Software already installed and licensed on a computer by OEM

Pre-installed software (also known as bundled software) is software already installed and licensed on a computer or smartphone bought from an original equipment manufacturer (OEM). The operating system is usually factory-installed, but because it is a general requirement, this term is used for additional software apart from the bare necessary amount, usually from other sources (or the operating system vendor).

Unwanted factory-installed software (also known as crapware or bloatware) can include major security vulnerabilities, like Superfish, which installs a root certificate to inject advertising into encrypted Google search pages, but leaves computers vulnerable to serious cyberattacks that breach the security used in banking and finance websites.

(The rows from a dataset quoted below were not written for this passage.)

/-! Entering ERROR (60_exceptions.md rule R203). -/

@[simp] theorem State.raiseError_state (s : State) (code : BitVec 3) (off info : Word) :
    (s.raiseError code off info).state = 19#5 := rfl
@[simp] theorem State.raiseError_phase (s : State) (code : BitVec 3) (off info : Word) :
    (s.raiseError code off info).phase = .issue := rfl
@[simp] theorem State.raiseError_pollhit (s : State) (code : BitVec 3) (off info : Word) :
    (s.raiseError code off info).pollhit = s.pollhit := rfl
@[simp] theorem State.raiseError_delay (s : State) (code : BitVec 3) (off info : Word) :
    (s.raiseError code off info).delay = s.delay := rfl
@[simp] theorem State.raiseError_txw (s : State) (code : BitVec 3) (off info : Word) :
    (s.raiseError code off info).txw = s.txw := rfl
@[simp] theorem State.raiseError_len (s : State) (code : BitVec 3) (off info : Word) :
    (s.raiseError code off info).len = s.len := rfl
@[simp] theorem State.raiseError_padlen (s : State) (code : BitVec 3) (off info : Word) :
    (s.raiseError code off info).padlen = s.padlen := rfl
@[simp] theorem State.raiseError_cursor (s : State) (code : BitVec 3) (off info : Word) :
    (s.raiseError code off info).cursor = s.cursor := rfl
@[simp] theorem State.raiseError_seed (s : State) (code : BitVec 3) (off info : Word) :
    (s.raiseError code off info).seed = s.seed := rfl
@[simp] theorem State.raiseError_crc (s : State) (code : BitVec 3) (off info : Word) :
    (s.raiseError code off info).crc = s.crc := rfl
@[simp] theorem State.raiseError_crca (s : State) (code : BitVec 3) (off info : Word) :
    (s.raiseError code off info).crca = s.crca := rfl
@[simp] theorem State.raiseError_crcb (s : State) (code : BitVec 3) (off info : Word) :
    (s.raiseError code off info).crcb = s.crcb := rfl
@[simp] theorem State.raiseError_errcode (s : State) (code : BitVec 3) (off info : Word) :
    (s.raiseError code off info).errcode = code := rfl
@[simp] theorem State.raiseError_errstate (s : State) (code : BitVec 3) (off info : Word) :
    (s.raiseError code off info).errstate = s.state := rfl
@[simp] theorem State.raiseError_errOffset (s : State) (code : BitVec 3) (off info : Word) :
    (s.raiseError code off info).errOffset = off := rfl
@[simp] theorem State.raiseError_errInfo (s : State) (code : BitVec 3) (off info : Word) :
    (s.raiseError code off info).errInfo = info := rfl
@[simp] theorem State.raiseError_peerCrc (s : State) (code : BitVec 3) (off info : Word) :
    (s.raiseError code off info).peerCrc = s.peerCrc := rfl
@[simp] theorem State.raiseError_crcMatch (s : State) (code : BitVec 3) (off info : Word) :
    (s.raiseError code off info).crcMatch = s.crcMatch := rfl
@[simp] theorem State.raiseError_image (s : State) (code : BitVec 3) (off info : Word) :
    (s.raiseError code off info).image = s.image := rfl
@[simp] theorem State.raiseError_pins (s : State) (code : BitVec 3) (off info : Word) :
    (s.raiseError code off info).pins = s.pins := rfl
@[simp] theorem State.raiseError_rdata (s : State) (code : BitVec 3) (off info : Word) :
    (s.raiseError code off info).rdata = s.rdata := rfl
@[simp] theorem State.raiseError_cut (s : State) (code : BitVec 3) (off info : Word) :
    (s.raiseError code off info).cut = s.cut := rfl
@[simp] theorem State.raiseError_script (s : State) (code : BitVec 3) (off info : Word) :
    (s.raiseError code off info).script = s.script := rfl
@[simp] theorem State.raiseError_request (s : State) (code : BitVec 3) (off info : Word) :
    (s.raiseError code off info).request = s.request := rfl
@[simp] theorem State.raiseError_loop (s : State) (code : BitVec 3) (off info : Word) :
    (s.raiseError code off info).loop = s.loop := rfl
@[simp] theorem State.raiseError_cfg (s : State) (code : BitVec 3) (off info : Word) :
    (s.raiseError code off info).cfg = s.cfg := rfl
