-- ==== Sys2Proof/Laws/Word.lean ====
section
/-!
SUPPORT. The value of a word written as a concatenation of its fields (00_scope.md rule R11).
-/

namespace Sys2Proof

theorem toNat_halves (a b : Half) : (a ++ b : Word).toNat = a.toNat * 65536 + b.toNat := by
  refine (BitVec.toNat_append a b).trans ?_
  rw [← Nat.shiftLeft_add_eq_or_of_lt b.isLt, Nat.shiftLeft_eq]

theorem toNat_bytes2 (a b : Byte) : (a ++ b : Half).toNat = a.toNat * 256 + b.toNat := by
  refine (BitVec.toNat_append a b).trans ?_
  rw [← Nat.shiftLeft_add_eq_or_of_lt b.isLt, Nat.shiftLeft_eq]

theorem toNat_half_bytes (a : Half) (b c : Byte) :
    (a ++ b ++ c : Word).toNat = a.toNat * 65536 + b.toNat * 256 + c.toNat := by
  refine (BitVec.toNat_append (a ++ b) c).trans ?_
  rw [← Nat.shiftLeft_add_eq_or_of_lt c.isLt, Nat.shiftLeft_eq, BitVec.toNat_append a b,
    ← Nat.shiftLeft_add_eq_or_of_lt b.isLt, Nat.shiftLeft_eq]
  omega

theorem toNat_bytes4 (a b c d : Byte) :
    (a ++ b ++ c ++ d : Word).toNat =
      a.toNat * 16777216 + b.toNat * 65536 + c.toNat * 256 + d.toNat := by
  refine (BitVec.toNat_append (a ++ b ++ c) d).trans ?_
  rw [← Nat.shiftLeft_add_eq_or_of_lt d.isLt, Nat.shiftLeft_eq, BitVec.toNat_append (a ++ b) c,
    ← Nat.shiftLeft_add_eq_or_of_lt c.isLt, Nat.shiftLeft_eq, BitVec.toNat_append a b,
    ← Nat.shiftLeft_add_eq_or_of_lt b.isLt, Nat.shiftLeft_eq]
  omega

/-- The two low bits are 0 exactly at a multiple of 4. -/
theorem extract_two_eq_zero_iff {n : Nat} (w : BitVec n) :
    w.extractLsb' 0 2 = 0#2 ↔ w.toNat % 4 = 0 := by
  rw [← BitVec.toNat_inj]; simp [BitVec.extractLsb'_toNat]

end Sys2Proof
end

Some mirror sites for freeware use unwanted software bundling that similarly installs unwanted software.

==Unwanted software==
Often new PCs come with factory-installed software which the manufacturer was paid to include, but is of dubious value to the purchaser. Most of these programs are included without the user's knowledge, and have no instructions on how to opt-out or remove them.

A Microsoft executive mentioned that within the company these applications were dubbed craplets (a portmanteau of crap and applet). He suggested that the experience of people buying a new Windows computer can be damaged by poorly designed, uncertified third-party applications installed by vendors. He stated that the antitrust case against Microsoft prevented the company from stopping the pre-installation of these programs by OEMs. Walt Mossberg, technology columnist for The Wall Street Journal, condemned "craplets" in two columns published in April 2007, and suggested several possible strategies for removing them.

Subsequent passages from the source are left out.